No immunotoxicity data of sufficient quality are available for tungsten carbide (target substance). However, immunotoxicity data are available for sodium tungstate (source substance), which are used for read-across. Due to lower water solubility and lower toxicity for the target substance compared to the source substance, the resulting read-across from the source substance to the target substance is appropriate as a conservative estimate of potential toxicity for this endpoint. In addition, read-across is appropriate because the classification and labelling is more protective for the source substance than the target substance, the PBT/vPvB profile is the same, and the dose descriptors are, or are expected to be, lower for the source substance. For more details, refer to the read-across category approach included in the Category section of this IUCLID submission on Annex 3 in the CSR. 

Endpoint conclusion
Endpoint conclusion:
no adverse effect observed
Dose descriptor:
NOAEL
132.11 mg/kg bw/day
Study duration:
subchronic
Species:
mouse
Quality of whole database:
Scientfically sound study similar to OECD guidelines.

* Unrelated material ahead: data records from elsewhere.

/-! ### Pilots and the test generator (Chapter 6) -/

/-- R83, R84, R87, R90: at a step boundary each oscillator that is on and took part in the step advances by the step size of its mode as it
stands, and the next step's count is the mid level plus the rounded terms of the pilot and the test tone; nothing else changes. That a
tone takes part in a step when it was active as the step began is read from R85 and R92 (log entry 6). A part with no station number has
no pilot on, and its outputs carry the mid level. -/
def Obligations.PilotStepAdvances : Prop :=
  (∀ (n : Nat) (s : State), s.awake = true → s.station = some n →
    ∃ u, exec .pilotStep s = .next u ∧
      (∀ p : Fin 4,
        u.plg.osc[p] = { s.plg.osc[p] with
          inStep := s.plg.osc[p].on
          phase :=
            if s.plg.osc[p].on = true ∧ s.plg.osc[p].inStep = true then
              (s.plg.osc[p].phase + (64 + 6 * (n - 1)) + (if s.plg.osc[p].mode = .fill then 3 else 0)) % 1024
            else s.plg.osc[p].phase } ∧
        ∃ pilot test : Int,
          (u.plg.count[p] : Int) = 32 + pilot + test ∧ u.plg.count[p] ≤ 64 ∧
          (s.plg.osc[p].on = false → pilot = 0) ∧
          (s.plg.osc[p].on = true → 2 * (16 * sinTable u.plg.osc[p].phase - 2047 * pilot).natAbs ≤ 2047) ∧
          (¬ (s.ttg.held = true ∧ s.ttg.path = some p) → test = 0) ∧
          (s.ttg.held = true ∧ s.ttg.path = some p → 2 * (16 * sinTable u.ttg.phase - 2047 * test).natAbs ≤ 2047)) ∧
      u.ttg = { s.ttg with
        inStep := s.ttg.held
        phase :=
          if s.ttg.held = true ∧ s.ttg.inStep = true then (s.ttg.phase + s.ttg.bin.getD 0) % 1024 else s.ttg.phase } ∧
      { u with plg := s.plg, ttg := s.ttg } = s) ∧
  ∀ s : State, s.awake = true → s.station = none → (∀ p : Fin 4, s.plg.osc[p].on = false) → s.ttg.held = false →
    exec .pilotStep s = .next { s with
      plg := { osc := each (fun o => { o with inStep := false }) s.plg.osc, count := .replicate 4 32 }
      ttg := { s.ttg with inStep := false } }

Effect on immunotoxicity: via inhalation route

Endpoint conclusion
Endpoint conclusion:
no study available

Effect on immunotoxicity: via dermal route

Endpoint conclusion
Endpoint conclusion:
no study available

Additional information

Justification for classification or non-classification

No immunotoxicity studies are available for tungsten carbide (the target substance). However, data were available on sodium tungstate (the source substance), which were used for read-across. Sodium tungstate did not affect innate immunity, humoral immunity, or on developing hematopoietic cells in the bone marrow, and on unstimulated splenocyte phenotypes in female B6C3F1/N mice exposed via the drinking water. In addition, sodium tungstate did not adversely affect immune-organs of mice (thymus, spleen, mesenteric lymph node, popliteal lymph node, mucosa-associated lymphoid tissues, or bone marrow) and rats (McInturf et al, 2011). As potential cell-mediated immune effects are only observed under conditions of co-exposure to an immune-stimulating agent rather than direct action, sodium tungstate is not considered a direct immunotoxicant, and based on the lack of direct immunotoxicity effects observed.

Furthermore, based on bioaccessibility studies of tungsten carbide that reported a 0.04% bioelution of tungsten after 5-hrs. incubation in gastric fluid, the equivalent amount of tungsten carbide to reach NOAEL doses is substantially higher than 1,000 mg/kg/day (limit dose). Therefore, no hazard classification is warranted for tungsten carbide.